One of the most interesting elements to the game of hockey is that fighting is permitted. It is never promoted, but it is allowed. Players get whipped up into a frenzy on the ice and aggression ensues. Coach Bes points out that these incidences are short lived. The player goes into the penalty box for engaging in a fight, has a moment to calm down, goes back out onto the ice, and it’s over as quickly as it began. “The player works through his aggression by making his statement and doing what needs to be done and 95% of the time that is the end of it. Team members must back each other up, believe in one another and be a strong force against the opposing team. Sometimes fighting is necessary, for example, to protect a teammate,” Bes said. Fighting is a time honored tradition in hockey since day one and many fans thoroughly enjoy it when the sparks fly.

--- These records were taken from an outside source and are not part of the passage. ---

-- ==== Sys2Proof/Machine/Defaults.lean ====
section
/-! DEFINITION. The configuration of the machine at reset: every default of 92_eei_decisions.md (its last section)
and, for each OPEN parameter, a constant with no body. -/

namespace Sys2Proof.Machine

/-- The default code map, D8 (log 13). -/
def standardCommands : Vector NvrCommand 8 := Vector.ofFn fun i => NvrCommand.standardOrder.getD i.val .standby

/-- The status layout of D14 (log 18). -/
def standardStatus : StatusLayout where
  syncDetect := 6
  txEmpty := 2
  rxReady := 1
  txReady := 0

/-- The flags layout of D21 (log 19). -/
def standardFlags : FlagsLayout where
  txReady := { bit := 0, activeLow := false }
  avo := { bit := 1, activeLow := true }
  graphics := { bit := 2, activeLow := true }
  stp := { bit := 3, activeLow := false }
  vsync := { bit := 4, activeLow := false }
  nvrOut := { bit := 5, activeLow := false }
  keyboard := { bit := 7, activeLow := false }

/-- The four line attributes in a fixed order, which the OPEN bijection permutes. -/
def lineAttrAt (i : Fin 4) : LineAttr :=
  match i with
  | 0 => .normal
  | 1 => .doubleWidth
  | 2 => .doubleHeightTop
  | 3 => .doubleHeightBottom

/-- The default configuration in one place (92_eei_decisions.md, last section), OPEN parameters opaque (log 4, 5). -/
def standardConfig : Config where
  lba4Period := 22
  lba7Period := 182
  vsyncPeriod60 := Config.openVsyncPeriod60
  vsyncPeriod50 := Config.openVsyncPeriod50
  baudDivisor := Config.openBaudDivisor
  baudScale := 160
  baudResetPeriod := Config.openBaudResetPeriod
  nvrPersistMin := 50
  latch := .standard
  nvrCommands := standardCommands
  nvrDefaultImage := Config.openNvrDefaultImage
  status := standardStatus
  intrChar := 0x03
  xonChar := 0x11
  xoffChar := 0x13
  flags := standardFlags
  vecFallback := 0xC7
  vecSerial := 0xD7
  vecVertical := 0xE7
  vecMerge := .orIn
  fallbackGuarded := true
  decodeA2 := .standard
  decodeC2 := .standard
  isBlanked := Config.openIsBlanked
  videoBase := 0x2000
  bankBase0 := 0x4000
  bankBase1 := 0x2000
  attrOffset := 0x1000
  firstLineAttr := .normal
  firstLineScroll := false
  lineAttrs := Vector.ofFn fun i => lineAttrAt (Config.openLineAttrOrder i)
  maxLines := Config.openMaxLinesLessOne + 1
  maxLineBytes := 65536
  attrBlinkBit := Config.openAttrBits 0
  attrUnderlineBit := Config.openAttrBits 1
  attrBoldBit := Config.openAttrBits 2
  attrAltBit := Config.openAttrBits 3
  ctrlGlyph := Config.openCtrlGlyph
  latinGlyph := Config.openLatinGlyph
  setupAMarker := Config.openSetupAMarker
  setupBMarker := Config.openSetupBMarker
  setupAText := Config.openSetupAText
  setupBText := Config.openSetupBText
  setupLineIndex := 1
  avoEnabled := true
  graphicsPresent := false
  stpPresent := false
  scrollLatchBits := 4

end Sys2Proof.Machine
end

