-- ==== Sys2Proof/Machine/NvrFile.lean ====
section
/-! DEFINITION. The NVRAM persistence file, format NVRFILE (30_encoding.md R108), and the load of
70_reset_and_hazards.md R371. Text is a list of ASCII bytes. -/

namespace Sys2Proof.Machine

/-- A lower-case hexadecimal digit (30_encoding.md R108, D12). -/
def hexDigit (n : Nat) : Byte := if n < 10 then BitVec.ofNat 8 (0x30 + n) else BitVec.ofNat 8 (0x57 + n)

/-- A cell value zero-extended to sixteen bits, as four hexadecimal digits, most significant first. -/
def hexToken (w : CellWord) : List Byte :=
  [hexDigit (w.toNat / 4096), hexDigit (w.toNat / 256 % 16), hexDigit (w.toNat / 16 % 16), hexDigit (w.toNat % 16)]

/-- The byte after cell `i`: a newline after every tenth value, a single space after the others. -/
def separatorAfter (i : Nat) : Byte := if i % 10 = 9 then 0x0A else 0x20

/-- The text of the file for a table of cells: 100 tokens, ten a line. -/
def renderNvrFile (cells : Vector CellWord 100) : List Byte :=
  (List.finRange 100).flatMap fun (i : Fin 100) => hexToken (cells.get i) ++ [separatorAfter i.val]

/-- The value of a hexadecimal digit, either case (D12). -/
def hexValue (b : Byte) : Option Nat :=
  if 0x30 ≤ b.toNat ∧ b.toNat ≤ 0x39 then some (b.toNat - 0x30)
  else if 0x61 ≤ b.toNat ∧ b.toNat ≤ 0x66 then some (b.toNat - 0x57)
  else if 0x41 ≤ b.toNat ∧ b.toNat ≤ 0x46 then some (b.toNat - 0x37)
  else none

/-- A token of exactly four hexadecimal digits, masked to fourteen bits (R371, D12). -/
def parseToken : List Byte → Option CellWord
  | [a, b, c, d] =>
    match hexValue a, hexValue b, hexValue c, hexValue d with
    | some x, some y, some z, some w => some (BitVec.ofNat 14 (x * 4096 + y * 256 + z * 16 + w))
    | _, _, _, _ => none
  | _ => none

/-- The bytes that separate tokens: space and the control characters 0x09 to 0x0D (log 12). -/
def isSeparator (b : Byte) : Bool := b == 0x20 || (0x09 ≤ b.toNat && b.toNat ≤ 0x0D)

/-- The tokens of a text: its maximal runs of bytes that are no separators. `cur` is the run being read. -/
def splitTokens : List Byte → List Byte → List (List Byte)
  | cur, [] => if cur = [] then [] else [cur]
  | cur, b :: rest =>
    if isSeparator b then (if cur = [] then splitTokens [] rest else cur :: splitTokens [] rest)
    else splitTokens (cur ++ [b]) rest

/-- The first `n` tokens as cells; none if there are fewer or one of them does not parse (R371). -/
def parseCells : Nat → List (List Byte) → Option (List CellWord)
  | 0, _ => some []
  | _ + 1, [] => none
  | n + 1, t :: rest =>
    match parseToken t, parseCells n rest with
    | some w, some ws => some (w :: ws)
    | _, _ => none

/-- The table a file holds, or none on any parse failure. Anything after the hundredth token is ignored (D12). -/
def parseNvrFile (text : List Byte) : Option (Vector CellWord 100) :=
  match parseCells 100 (splitTokens [] text) with
  | some ws => some (Vector.ofFn fun i => ws.getD i.val 0)
  | none => none

/-- The load at reset: the file's table if there is a file and it parses, else the whole default image
(70_reset_and_hazards.md R371, 60_exceptions.md R334). -/
def loadNvr (image : Vector CellWord 100) (file : Option (List Byte)) : Vector CellWord 100 :=
  match file with
  | some text => (parseNvrFile text).getD image
  | none => image

/-- Whether the load falls back to the default image, which is logged (R371). -/
def nvrLoadFails (file : Option (List Byte)) : Bool :=
  match file with
  | some text => (parseNvrFile text).isNone
  | none => true

end Sys2Proof.Machine
end

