-- ==== Sys2Proof/Machine/Ops.lean ====
section
/-! DEFINITION. The named operations over the state that the meanings share: access to the units and to memory,
the dividers, the NVRAM chip, the serial controller, the display registers, and interrupts (which are this block's
exceptions: raising one, and the core's acknowledge beside it). -/

namespace Sys2Proof.Machine

/-! ## Access -/

def State.withSig (s : State) (g : Signals) : State := { s with sig := g }
def State.withNvr (s : State) (n : Nvr) : State := { s with nvr := n }
def State.withSer (s : State) (r : Ser) : State := { s with ser := r }
def State.withIof (s : State) (f : Iof) : State := { s with iof := f }
def State.withDisp (s : State) (d : Disp) : State := { s with disp := d }
def State.withHost (s : State) (h : HostSide) : State := { s with host := h }
def State.withMem (s : State) (m : List Host.Cell) : State := { s with mem := m }
def State.withInputs (s : State) (x : HostInputs) : State := { s with inputs := x }
def State.withDraws (s : State) (n : Nat) : State := { s with draws := n }
def State.withInbox (s : State) (q : List Event) : State := { s with inbox := q }
def State.withInsideStep (s : State) (b : Bool) : State := { s with insideStep := b }
def State.withHeld (s : State) (q : List Event) : State := { s with held := q }

/-- The value the operation returns. -/
def State.answer (s : State) (r : Result) : State := { s with result := r }

/-- A call across the host interface (60_exceptions.md R358), recorded newest first. -/
def State.emit (s : State) (e : HostEvent) : State := { s with events := e :: s.events }

/-- A call that is made only under a condition. -/
def State.emitIf (s : State) (made : Bool) (e : HostEvent) : State :=
  { s with events := if made then e :: s.events else s.events }

/-! ## Memory of the core (20_memory.md R70, R75, R83) -/

/-- What an address holds that the list does not name: the unconstrained byte of reset (log 8). -/
def Memory.unlisted (a : Nat) : Byte := Config.memInit a

/-- The listed byte at an address. -/
def Memory.lookup : List Host.Cell → Nat → Option Byte
  | [], _ => none
  | (k, b) :: rest, a => if k = a then some b else Memory.lookup rest a

/-- The byte at an address. -/
def Memory.read (m : List Host.Cell) (a : Nat) : Byte := (Memory.lookup m a).getD (Memory.unlisted a)

/-- The list without an address. -/
def Memory.erase : List Host.Cell → Nat → List Host.Cell
  | [], _ => []
  | (k, b) :: rest, a => if k = a then rest else (k, b) :: Memory.erase rest a

/-- The list with a byte at an address, addresses rising. -/
def Memory.insert : List Host.Cell → Nat → Byte → List Host.Cell
  | [], a, v => [(a, v)]
  | (k, b) :: rest, a, v =>
    if a < k then (a, v) :: (k, b) :: rest
    else if k = a then (a, v) :: rest
    else (k, b) :: Memory.insert rest a v

/-- A store of one byte, which keeps the canonical form. -/
def Memory.write (m : List Host.Cell) (a : Nat) (v : Byte) : List Host.Cell :=
  if v = Memory.unlisted a then Memory.erase m a else Memory.insert m a v

/-- The canonical form: addresses strictly rising and inside the 64 KiB, no entry equal to what an unlisted address
reads as. -/
abbrev Memory.wf (m : List Host.Cell) : Prop :=
  m.Pairwise (fun x y => x.1 < y.1) ∧ ∀ x ∈ m, x.1 < 65536 ∧ x.2 ≠ Memory.unlisted x.1

/-- `MemRead(addr, 1)` (00_scope.md R11): no side effect. -/
def memRead (s : State) (a : Addr) : Byte := Memory.read s.mem a.toNat

/-- A store by the core (20_memory.md R83; log 9). -/
def coreStore (a : Addr) (b : Byte) (s : State) : State := s.withMem (Memory.write s.mem a.toNat b)

/-! ## Signal generator (40_signal_generator.md) -/

/-- One of the four instances. -/
def Signals.get (g : Signals) : SigId → Signal
  | .lba4 => g.lba4
  | .lba7 => g.lba7
  | .vsync => g.vsync
  | .baud => g.baud

/-- The four instances with one replaced. -/
def Signals.put (g : Signals) (x : SigId) (v : Signal) : Signals :=
  match x with
  | .lba4 => { g with lba4 := v }
  | .lba7 => { g with lba7 := v }
  | .vsync => { g with vsync := v }
  | .baud => { g with baud := v }

/-- What one call of `advance` gives: the signal and the two pulses (R141). -/
structure Advance where
  signal : Signal
  toggled : Bool
  rose : Bool
  deriving DecidableEq, Repr

/-- `advance(delta)` (R141): the accumulator reaches the half period at equality (D1), one flip a call at most, and a
flip subtracts the half period. -/
def Signal.advance (g : Signal) (delta : Nat) : Advance :=
  if g.periodHalf ≤ g.ticks + delta then
    { signal := { g with ticks := g.ticks + delta - g.periodHalf, value := !g.value }
      toggled := true
      rose := !g.value }
  else
    { signal := { g with ticks := g.ticks + delta }
      toggled := false
      rose := false }

/-- `change_period(p)` (R143): the half period, rounded down; accumulator and level are kept. -/
def Signal.changePeriod (g : Signal) (p : Nat) : Signal := { g with periodHalf := p / 2 }

/-- The signal advanced in place. -/
def advanceSig (x : SigId) (delta : Nat) (s : State) : State :=
  s.withSig (s.sig.put x ((s.sig.get x).advance delta).signal)

/-- Whether advancing the signal would be a rising transition. -/
def sigRises (x : SigId) (delta : Nat) (s : State) : Bool := ((s.sig.get x).advance delta).rose

/-- `SIG.SETP x, p` (R143). -/
def setPeriod (x : SigId) (p : Nat) (s : State) : State := s.withSig (s.sig.put x ((s.sig.get x).changePeriod p))

/-! ## NVRAM chip (41_nvram.md) -/

/-- A register shifted left by one with a bit entering at bit 0, the highest bit lost (R164, R166). -/
def shiftIn {w : Nat} (r : BitVec w) (din : Bool) : BitVec w := (r <<< 1) ||| (BitVec.ofBool din).setWidth w

/-- R164. -/
def nvrAcceptAddr (din : Bool) (s : State) : State :=
  s.withNvr { s.nvr with addressReg := shiftIn s.nvr.addressReg din }

/-- R165. -/
def nvrErase (s : State) : State :=
  s.withNvr { s.nvr with contents := s.nvr.contents.set (decodeAddr s.nvr.addressReg).val 0x3FFF }

/-- R166. -/
def nvrAcceptData (din : Bool) (s : State) : State :=
  s.withNvr { s.nvr with dataReg := shiftIn s.nvr.dataReg din }

/-- `Host.NvrSave(table)` (R168): the persist event; a file that cannot be written is logged (60_exceptions.md R331,
93_implementation_defined.md U12) and changes nothing. -/
def nvrPersist (table : Vector CellWord 100) (s : State) : State :=
  (s.emit (.nvrSave table)).emitIf (!s.inputs.nvrSaveOk) (.log .nvrSaveFailed)

/-- The store of R167: the cell, the record of the previous write, and the persist of a cell at or above the
threshold (R168). -/
def nvrStore (addr : Fin 100) (data : CellWord) (s : State) : State :=
  let table := s.nvr.contents.set addr.val data
  let t := s.withNvr { s.nvr with contents := table, lastWrite := some (addr, data) }
  if s.cfg.nvrPersistMin ≤ addr.val then nvrPersist table t else t

/-- R167: nothing if the pair is that of the last WRITE that stored. -/
def nvrWrite (s : State) : State :=
  if s.nvr.lastWrite = some (decodeAddr s.nvr.addressReg, s.nvr.dataReg) then s
  else nvrStore (decodeAddr s.nvr.addressReg) s.nvr.dataReg s

/-- R169. -/
def nvrRead (s : State) : State :=
  s.withNvr { s.nvr with dataReg := s.nvr.contents.get (decodeAddr s.nvr.addressReg) }

/-- R170. -/
def nvrShiftOut (s : State) : State :=
  s.withNvr { s.nvr with out := s.nvr.dataReg.getLsbD 13, dataReg := s.nvr.dataReg <<< 1 }

/-- One command executed with a data bit (R161). -/
def nvrRun (cmd : NvrCommand) (din : Bool) (s : State) : State :=
  match cmd with
  | .standby => s
  | .acceptAddr => nvrAcceptAddr din s
  | .erase => nvrErase s
  | .acceptData => nvrAcceptData din s
  | .write => nvrWrite s
  | .read => nvrRead s
  | .shiftOut => nvrShiftOut s
  | .unused => s

/-- `NVR.CLK` (R161): the latched command with the latched data bit. -/
def nvrClock (s : State) : State :=
  nvrRun (nvrCommandOf s.cfg (nvrCode s.cfg s.nvr.latch)) (nvrDataBit s.cfg s.nvr.latch) s

/-! ## Serial controller (42_serial_controller.md) -/

/-- `OpenChannel()` (R194, R204). -/
def openChannel (s : State) : State :=
  let t := s.emit (.ptyOpen 24 80)
  match s.inputs.ptyOpen with
  | some h => t.withSer { s.ser with channel := .opened h }
  | none => (t.withSer { s.ser with channel := .closed }).emit (.log .ptyOpenFailed)
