/-- R200, R201, R202: with the channel closed, a byte unread or the flow control off, SER.CLK calls nobody and returns
false; else it reads once: data is stored with the ready flag and returns true, a failure polls the child, and an exited
child closes the channel and returns true (the spec's D16). -/
def Obligations.SerClockPollsOnce : Prop :=
  ∀ s : State,
    exec .serClk s = .next (
      match s.ser.channel with
      | .closed => { s with result := .flag false }
      | .opened h =>
        if s.ser.rxReady = true ∨ s.ser.xoff = true then { s with result := .flag false }
        else
          match s.inputs.ptyRead with
          | some b => { s with
              ser := { s.ser with rxByte := b, rxReady := true }
              events := .ptyRead h :: s.events
              result := .flag true }
          | none =>
            if s.inputs.childExited = true then { s with
              ser := { s.ser with channel := .closed }
              events := .ptyClose h :: .childExited h :: .ptyRead h :: s.events
              result := .flag true }
            else { s with
              events := .childExited h :: .ptyRead h :: s.events
              result := .flag false })

/-- R203: the width flag and, with the channel open, the pty window change only on an actual change. -/
def Obligations.SerColumnsResizeOnChange : Prop :=
  ∀ (w : Bool) (s : State),
    exec (.serWcols w) s = .next (
      if w ≠ s.ser.columnsWide then
        match s.ser.channel with
        | .opened h => { s with
            ser := { s.ser with columnsWide := w }
            events := .ptyResize h 24 (if w = true then 132 else 80) :: s.events }
        | .closed => { s with ser := { s.ser with columnsWide := w } }
      else s)

/-- R205: the first write to port 0x01 in the mode-select phase is the mode byte and spawns nothing, whatever its bits;
the second, if it sets transmit and receive enable, opens the channel. -/
def Obligations.SerFirstWriteIsModeSecondSpawns : Prop :=
  ∀ (v w : Byte) (h : Nat) (s : State), s.ser.modeSelectMode = true → s.ser.channel = .closed →
    s.inputs.ptyOpen = some h → w.getLsbD 0 = true → w.getLsbD 2 = true →
    ∃ t u, exec (.out01 v) s = .next t ∧ t.ser.mode = v ∧ t.ser.channel = .closed ∧ t.events = s.events ∧
      exec (.out01 w) t = .next u ∧ u.ser.command = w ∧ u.ser.channel = .opened h

/-! ## Ports -/

/-- R231 to R234: ports 0x00 and 0x01 are the serial controller's data, status and control operations, the control write
by the phase before it; a RESET command makes the next write a mode write. -/
def Obligations.SerialPortsSelectSerialOperations : Prop :=
  ∀ (v : Byte) (s : State),
    (∃ t, exec .in00 s = .next t ∧ exec .serRdata s = .next t) ∧
    (∃ t, exec (.out00 v) s = .next t ∧ exec (.serWdata v) s = .next t) ∧
    (∃ t, exec .in01 s = .next t ∧ exec .serRstat s = .next t) ∧
    (∃ t, exec (.out01 v) s = .next t ∧
      (s.ser.modeSelectMode = true → exec (.serWmode v) s = .next t) ∧
      (s.ser.modeSelectMode = false → exec (.serWcmd v) s = .next t) ∧
      (s.ser.modeSelectMode = false → v.getLsbD 6 = true → ∀ w, exec (.out01 w) t = exec (.serWmode w) t))

/-- R235, R148: a write of port 0x02 stores the whole byte and sets the half period of the baud signal from the divisor
of its low nibble; accumulator and level are kept. -/
def Obligations.BaudWriteReprogramsBySource : Prop :=
  ∀ (v : Byte) (s : State) (i : Fin 16), i.val = v.toNat % 16 →
    exec (.out02 v) s = .next { s with
      iof := { s.iof with baudReg := v }
      sig := { s.sig with
        baud := { s.sig.baud with periodHalf := s.cfg.baudDivisor.get i * s.cfg.baudScale / 2 } } } ∧
    (s.cfg.baudScale = 160 →
      s.cfg.baudDivisor.get i * s.cfg.baudScale / 2 = s.cfg.baudDivisor.get i * 80)

/-- R236, R114: a read of port 0x42 queries the keyboard and changes nothing else; under the default layout (the spec's
D21) its eight bits are the seven sources, the two option bits active low, and bit 6 zero. -/
def Obligations.FlagsByteCollectsSevenSources : Prop :=
  ∀ s : State, ∃ b : Byte,
    exec .in42 s = .next { s with events := .kbdReady :: s.events, result := .byte b } ∧
    (s.cfg.flags = standardFlags →
      b.getLsbD 0 = true ∧ b.getLsbD 1 = !s.cfg.avoEnabled ∧ b.getLsbD 2 = !s.cfg.graphicsPresent ∧
      b.getLsbD 3 = s.cfg.stpPresent ∧ b.getLsbD 4 = s.sig.vsync.value ∧ b.getLsbD 5 = s.nvr.out ∧
      b.getLsbD 6 = false ∧ b.getLsbD 7 = s.inputs.kbdReady)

Frequent injuries are also part of the hockey equation. The game is one of the fastest sports on earth with players skating at speeds up to 20 MPH, and then throw in the physicality of football…it is not for the faint of heart. Injuries to the muscles in the hips and groin are very common which is why conditioning, training, good nutrition and proper hydration are key to help protect a player’s body through a grueling match. Muscles will easily tear, pull, or strain without adequate hydration. Knees also take a beating because the legs are in constant motion, carrying the player at great speeds. As in football, new rules are in affect regarding head hits and the possibility of concussion. “Our players have the very best equipment and helmets to protect them on the ice. If a player does receive a head injury, he is given every opportunity to get well and will not be permitted to play and get back on the ice until he is 100% healthy,” Bes said. Hockey is a very dangerous sport but every precaution is taken in order to protect the players.
Off the ice, the Surge engage in various fitness activities and workouts to keep them in top physical condition. Spinning is utilized throughout each season at Cycology Fitness in Biloxi. The team refers to it as “a necessary evil.” It works every muscle in the legs at breakneck speeds, and trainers are known to have no mercy. Spinning strengthens the legs, condition the muscles and builds endurance. Circuit training with weights at high repetitions is another part of the Surge fitness routine, as is the use of body resistant and weight resistant tension bands. Running sprints on the beach is a favorite workout for the players and quite often the guys wind up having a volley ball game afterwards just for fun. “It can get pretty monotonous to do the same thing over and over for 56 weeks straight. We try to keep things interesting and change it up as often as possible. Everyone gets re-energized and really enjoys doing different things now and again,” Bes said.